We saw Spot run, jump, and even dance... but now we can see Spot talk. In a somewhat unsettling video posted by Boston Dynamics, we see its robot dog outfitted with a top hat, mustache, and googly eyes as it chats with staff members in a British accent, taking them on a tour of the company’s facilities.
“Shall we commence our journey?” Spot asks. “The charging stations, where Spot robots rest and recharge, is our first point of interest. Follow me, gentlemen.” As shown in the demo, Spot is capable of answering questions and even opens its “mouth” to make it seem like it’s actually speaking.
To make Spot “talk,” Boston Dynamics used OpenAI’s ChatGPT API, along with some open-source large language models (LLM) to carefully train its responses. It then outfitted the bot with a speaker, added text-to-speech capabilities, and made its mouth — er... gripper — mimic speech “like the mouth of a puppet.”

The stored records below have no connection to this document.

-- ==== Sys2Proof/Machine/MeridianOps.lean ====
section
/-!
DEFINITION. Sys2Proof/Machine/MeridianOps.lean: the counter, its sources, its events and its registers (chapter 02), as
operations on the Meridian block alone.
-/
namespace Sys2Proof.Machine

/-- The greatest counter value: the last multiple of 10 in 64 bits (R58). DESIGN CHOICE, log 41. -/
def merMax : Nat := 18446744073709551610

/-- The decoded holdover limit in ms (R89). -/
def Meridian.holdMs (m : Meridian) : Nat := if m.holdLim > 10000 then 10000 else m.holdLim

/-- The watch length of a WATCH_N code in ns (R75, R89). -/
def watchLen (n : Nat) : Nat := 2 ^ (min n 10) * 1000

/-- The watch number (R75). -/
def Meridian.watchNo (m : Meridian) : Nat := m.now / watchLen m.watchN

/-- What MER_CLK or the divider's reference reads: the counter less what it still holds (R61). -/
def Meridian.ref (m : Meridian) : Nat := m.now - 10 * m.hold

/-- Is a watch end owed at the present counter value (R75, R77)? -/
def Meridian.watchDue (m : Meridian) : Bool :=
  !m.watchDone && decide (m.prev / watchLen m.watchN < m.now / watchLen m.watchN)

/-- The counter moves to a new value: the events of that value are then owed (R59), and a watch end that is still owed
merges with those of the new value (R62). A publication or takeover that is still owed is performed at the new value, late.
DESIGN CHOICE, log 41. DESIGN CHOICE, log 167. -/
def Meridian.goTo (m : Meridian) (v : Nat) : Meridian :=
  { m with prev := if m.watchDue then m.prev else m.now, now := min v merMax, watchDone := false }

/-- Does the package perform takeovers, publications and activation windows (R63)? -/
def Meridian.performs (m : Meridian) : Bool :=
  match m.state with
  | .locked | .ptp | .holdover => true
  | .unsynced | .expired => false

/-- The next multiple of 10 at or above a value (R60). -/
def grid10 (v : Nat) : Nat := (v + 9) / 10 * 10


/-- The counter takes a value (R60, R61): it steps forward, holds, or runs on. A further lower value taken during a hold begins
a hold anew, and FREEZE sets again. DESIGN CHOICE, log 166. -/
def Meridian.take (m : Meridian) (v : Nat) : Meridian :=
  let v := grid10 v
  if v > m.now + 10 then { m.goTo v with stepped := true, hold := 0 }
  else if v < m.now then { m with hold := (m.now - v) / 10, freeze := true }
  else if v = m.now then { m with hold := 0 }
  else { m.goTo v with hold := 0 }

/-- Entry to HOLDOVER starts the holdover time from 0 (R66). -/
def Meridian.toHoldover (m : Meridian) : Meridian := { m with state := .holdover, holdStart := m.ticks }

/-- Entry to LOCKED or PTP; from EXPIRED or UNSYNCED the held actions become owed late (R69). -/
def Meridian.enter (m : Meridian) (st : MerState) : Meridian :=
  match m.state with
  | .expired | .unsynced => { m with state := st, relock := some m.now }
  | _ => { m with state := st }

/-- The state change of a declared loss of MER_CLK or MER_SYNC in LOCKED (R64). -/
def Meridian.lose (m : Meridian) : Meridian :=
  if m.state = .locked then
    (if m.ptpEn && m.ptpLock then { m with state := .ptp } else m.toHoldover)
  else m

/-- PTP_LOCK becomes 1 (R64, R73). -/
def Meridian.setPtpLock (m : Meridian) : Meridian :=
  let m1 := { m with ptpLock := true }
  if m.ptpLock then m else
  match m.state with
  | .unsynced | .expired | .holdover => m1.enter .ptp
  | _ => m1

/-- PTP_LOCK becomes 0 (R64, R73). -/
def Meridian.clearPtpLock (m : Meridian) : Meridian :=
  let m1 := { m with ptpLock := false, ptp := { m.ptp with good := 0, bad := 0 } }
  if m.ptpLock && m.state = .ptp then m1.toHoldover else m1

/-- Has MER_CLK been present for 10 us (R64)? -/
def Meridian.clkPresent10us (m : Meridian) : Bool := m.clkOk && decide (m.ticks - m.clkSince ≥ 1000)

/-- A pulse edge (R55 to R57, R60, R61, R64). Without MER_CLK there is no sampling edge. DEDUCED, log 44. -/
def Meridian.pulse (m : Meridian) : Meridian :=
  if !m.clkOk then m else
  match m.loaded with
  | some v =>
    let applied := grid10 (v + 10 * m.delayComp)
    let m1 := { m.take applied with loaded := none, lastEdge := some applied }
    if m.state ≠ .locked && m.clkPresent10us then m1.enter .locked else m1
  | none =>
    match m.state, m.lastEdge with
    | .locked, some e =>
      let expected := e + 1000000
      if m.ref ≤ expected + 1000 && expected ≤ m.ref + 1000 then
        { m.take expected with lastEdge := some expected }
      else { m with syncIgnored := true }
    | _, _ => { m with syncIgnored := true }

/-- Declared loss of MER_CLK (R65). -/
def Meridian.clkLoss (m : Meridian) : Meridian :=
  { m.lose with clkOk := false, clkLost := true }

/-- May MER_SYNC loss be declared: MER_CLK present, LOCKED and 2 us past the expected edge (R64, R65). -/
def Meridian.syncLossDue (m : Meridian) : Bool :=
  m.clkOk && m.state = .locked &&
    (match m.lastEdge with
     | some e => decide (m.ref ≥ e + 1000000 + 2000)
     | none => false)

/-- Has the latest instant passed at which that loss is declared, 2.05 us after the expected edge? DEDUCED, log 5. -/
def Meridian.syncLossOverdue (m : Meridian) : Bool :=
  m.syncLossDue && (match m.lastEdge with
    | some e => decide (m.ref ≥ e + 1000000 + 2050)
    | none => false)

/-- Declared loss of MER_SYNC (R64, R65). -/
def Meridian.syncLoss (m : Meridian) : Meridian := { m.lose with syncLost := true }

/-- Has the holdover time reached HOLDLIM (R64, R66)? One tick is 10 ns. -/
def Meridian.limitDue (m : Meridian) : Bool :=
  m.state = .holdover && decide (m.ticks - m.holdStart ≥ m.holdMs * 100000)

/-- The holdover limit is reached (R64, R68). -/
def Meridian.holdLimit (m : Meridian) : Meridian := { m with state := .expired, limit := true }

/-- MER_CLK edges return (R64). -/
def Meridian.clkReturn (m : Meridian) : Meridian :=
  if m.clkOk then m else { m with clkOk := true, clkSince := m.ticks }

/-- One tick of the counter's source (R58, R61): the counter advances by 10, or holds. -/
def Meridian.tick (m : Meridian) : Meridian :=
  let m1 := { m with ticks := m.ticks + 1 }
  if m.hold > 0 then { m1 with hold := m.hold - 1 } else m1.goTo (m.now + 10)

/-- Watch numbers that a forward step skipped (R77). -/
def Meridian.watchSkipped (m : Meridian) : Nat :=
  m.now / watchLen m.watchN - m.prev / watchLen m.watchN - 1

/-- The Meridian block's part of a watch end: a waiting WATCH_N takes effect at a watch end of the longer of the
two lengths (R76). -/
def Meridian.watchEnd (m : Meridian) : Meridian :=
  match m.nextN with
  | some n =>
    let l := max (watchLen n) (watchLen m.watchN)
    if m.prev / l < m.now / l then { m with watchDone := true, watchN := n, nextN := none }
    else { m with watchDone := true }
  | none => { m with watchDone := true }

/-- Is an Ephemeris entry due at the present counter value (R59, R81, R84)? DEDUCED, log 47. -/
def Meridian.entryDue (m : Meridian) (e : EphEntry) : Bool :=
  e.state = .armed && decide (e.time ≤ m.now) && decide (e.wrote < m.now)

/-- The next entry to perform: lowest TIME, then lowest slot (R80). -/
def Meridian.nextDue (m : Meridian) : Option (Nat × EphEntry) :=
  m.eph.foldl (fun best p =>
    if m.entryDue p.2 then
      match best with
      | none => some p
      | some b => if p.2.time < b.2.time then some p else some b
    else best) none

/-- Is a publication owed now (R63, R87)? -/
def Meridian.publishDue (m : Meridian) : Bool := m.performs && m.nextDue.isSome

/-- Is an entry performed late (LATE of the table "Ephemeris entry", R69, R84): after the counter value that R59 gives
its TIME, or at a relock? -/
def Meridian.isLate (m : Meridian) (e : EphEntry) : Bool :=
  decide (grid10 e.time < m.now) || m.relock == some m.now

/-- Does performing an entry publish it (R81)? -/
def Meridian.publishes (m : Meridian) (e : EphEntry) : Bool :=
  decide (e.epoch > m.pub) && decide (e.epoch < 0xFFFFFFFFFFFF)

/-- Perform one entry in the Meridian block (R69, R81, R84). -/
def Meridian.perform (m : Meridian) (slot : Nat) (e : EphEntry) : Meridian :=
  let late := m.isLate e
  if m.publishes e then
    { m with
      pub := e.epoch, pend := min (e.epoch + 1) 0xFFFFFFFFFFFF,
      eph := m.eph.set slot { e with state := .done, late := late },
      latePub := m.latePub || late,
      lateCnt := if late then satAdd m.lateCnt 1 else m.lateCnt }
  else
    { m with
      eph := m.eph.set slot { e with state := .skipped, late := late },
      skipCnt := satAdd m.skipCnt 1 }

/-- Order of two Announce data sets: the first differing number decides, lower is better (R71). -/
def rankLt : List Nat → List Nat → Bool
  | [], _ => false
  | _ :: _, [] => false
  | a :: as, b :: bs => if a = b then rankLt as bs else decide (a < b)

/-- The best master heard (R71). -/
def PtpServo.best (p : PtpServo) : Option Announce :=
  p.masters.foldl (fun b a => match b with
    | none => some a
    | some x => if rankLt a.rank x.rank then some a else some x) none

/-- Is a Sync interval accepted, given as the power of two of its seconds: 2^-7 s to 2^0 s (R71)? -/
def syncIntervalOk (log2 : Int) : Bool := decide (-7 ≤ log2) && decide (log2 ≤ 0)

/-- Does the slave take a message of this port and domain (R71, R73)? One that uses an option that the table of R71 does not
list (unicast, security, peer delay, layer-2 transport) is discarded. -/
def Meridian.takesPtp (m : Meridian) (port domain : Nat) (unlisted : Bool) : Bool :=
  m.ptpEn && !unlisted && port == m.ptpPort && domain == m.ptp.domain && decide (domain ≤ 127)

/-- Is the sender the chosen master (R71)? -/
def Meridian.fromMaster (m : Meridian) (source : Nat) : Bool :=
  match m.ptp.best with
  | some a => a.source == source
  | none => false

/-- The servo takes one offset from the master (R58, R73, R74): it counts the runs, steps or holds the counter for
a correction above 1 us outside LOCKED, and sets or clears PTP_LOCK. A target below 0 is taken as 0. DEDUCED, log 42.
DEDUCED, log 43. DESIGN CHOICE, log 165. -/
def Meridian.takeOffset (m : Meridian) (off : Int) : Meridian :=
  let good := if off.natAbs < 1000 then m.ptp.good + 1 else 0
  let bad := if off.natAbs > 1000 then m.ptp.bad + 1 else 0
  let m1 := { m with ptp := { m.ptp with good := min good 16, bad := min bad 4 } }
  let m2 := if off.natAbs > 1000 && m.state ≠ .locked then m1.take ((m.ref : Int) - off).toNat else m1
  if good ≥ 16 then m2.setPtpLock else if bad ≥ 4 then m2.clearPtpLock else m2

/-- PTP time of a Meridian instant (R72), in whole numbers that do not wrap. DESIGN CHOICE, log 165. -/
def Meridian.ptpTime (m : Meridian) (sub : Nat) : Nat := m.ref + m.ptp.offset + sub % 10

/-- A complete Sync: origin time t1, receive time t2 (R71, R73). -/
def Meridian.syncPair (m : Meridian) (t1 t2 : Nat) : Meridian :=
  let m1 := m.takeOffset ((t2 : Int) - t1 - m.ptp.delay)
  { m1 with ptp := { m1.ptp with last := some (t1, t2), sync := none } }

/-- MER_STAT as software reads it (R89). -/
def Meridian.stat (m : Meridian) : Nat :=
  (match m.state with | .unsynced => 0 | .locked => 1 | .ptp => 2 | .holdover => 3 | .expired => 4)
  + 8 * b2n m.clkOk + 16 * b2n m.loaded.isSome + 2 ^ 8 * b2n m.clkLost + 2 ^ 9 * b2n m.syncLost
  + 2 ^ 10 * b2n m.stepped + 2 ^ 11 * b2n m.freeze + 2 ^ 12 * b2n m.latePub + 2 ^ 13 * b2n m.limit
  + 2 ^ 14 * b2n m.ptpLock + 2 ^ 15 * b2n m.syncIgnored

/-- The W1C write of MER_STAT (R25, R89). -/
def Meridian.statW1c (m : Meridian) (v : Nat) : Meridian :=
  { m with
    clkLost := m.clkLost && !bitOf v 8, syncLost := m.syncLost && !bitOf v 9, stepped := m.stepped && !bitOf v 10,
    freeze := m.freeze && !bitOf v 11, latePub := m.latePub && !bitOf v 12, limit := m.limit && !bitOf v 13,
    syncIgnored := m.syncIgnored && !bitOf v 15 }

/-- MER_CFG as software reads it (R89): WATCH_N reads the value last written. -/
def Meridian.cfg (m : Meridian) : Nat :=
  m.holdLim + 2 ^ 16 * (m.nextN.getD m.watchN) + 2 ^ 20 * b2n m.ptpEn + 2 ^ 21 * m.ptpPort + 2 ^ 24 * m.delayComp

/-- MER_CONFIG writes MER_CFG (R76, R73, R89). DEDUCED, log 46. -/
def Meridian.writeCfg (m : Meridian) (v : Nat) : Meridian :=
  let n := bitsOf v 16 4
  let m1 := { m with
    holdLim := bitsOf v 0 14, nextN := if n = m.watchN then none else some n,
    ptpEn := bitOf v 20, ptpPort := bitsOf v 21 3, delayComp := bitsOf v 24 8 }
  if m.ptpEn && !bitOf v 20 then
    let m2 := m1.clearPtpLock
    { m2 with ptp := { m2.ptp with masters := [], sync := none, last := none, req := none } }
  else m1

/-- The slots that are ARMED (R89 MER_ARMED). -/
def Meridian.armed (m : Meridian) : Nat := (m.eph.filter (fun p => p.2.state == .armed)).length

/-- The entry of a slot; an unlisted slot is EMPTY (R79, R86). -/
def Meridian.slot (m : Meridian) (n : Nat) : EphEntry :=
  m.eph.getD n { time := 0, epoch := 0, state := .empty, late := false, wrote := 0 }

end Sys2Proof.Machine
end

Matt Klingensmith, the principal software engineer at Boston Dynamics, says the team gave Spot a “very brief script” for each of the rooms at its facilities. The bot then combined that script with the imagery it gets from the cameras on its gripper and body, allowing it to “get more information about what it sees before generating a response.” According to the company, Spot uses Visual Question Answering models to essentially caption images and answer questions about them.
“Generator hums low in a room devoid of joy. Much like my soul.”
The “fancy butler” is not the only persona Spot assumes during the video. The four-legged bot also takes on the personality of a 1920s archaeologist, a teenager, and a Shakespearean time traveler. It even assumes a sarcastic personality, which, when asked to come up with a haiku, said: “Generator hums low in a room devoid of joy. Much like my soul.”
Boston Dynamics says it uncovered a few surprises when experimenting with Spot as a tour guide. In one instance, the team asked Spot who its “parents” were, and it went over to where the older Spot models are displayed in the company’s office. The company also notes that it still ran into some instances where the LLM made things up, such as suggesting that Stretch, its robot designed to move boxes, was made for yoga.
“We’re excited to continue exploring the intersection of artificial intelligence and robotics,” Klingensmith writes in a post on Boston Dynamics’ site. “These models [LLMs] can help provide cultural context, general commonsense knowledge, and flexibility that could be useful for many robotics tasks — for example, being able to assign a task to a robot just by talking to it would help reduce the learning curve for using these systems.”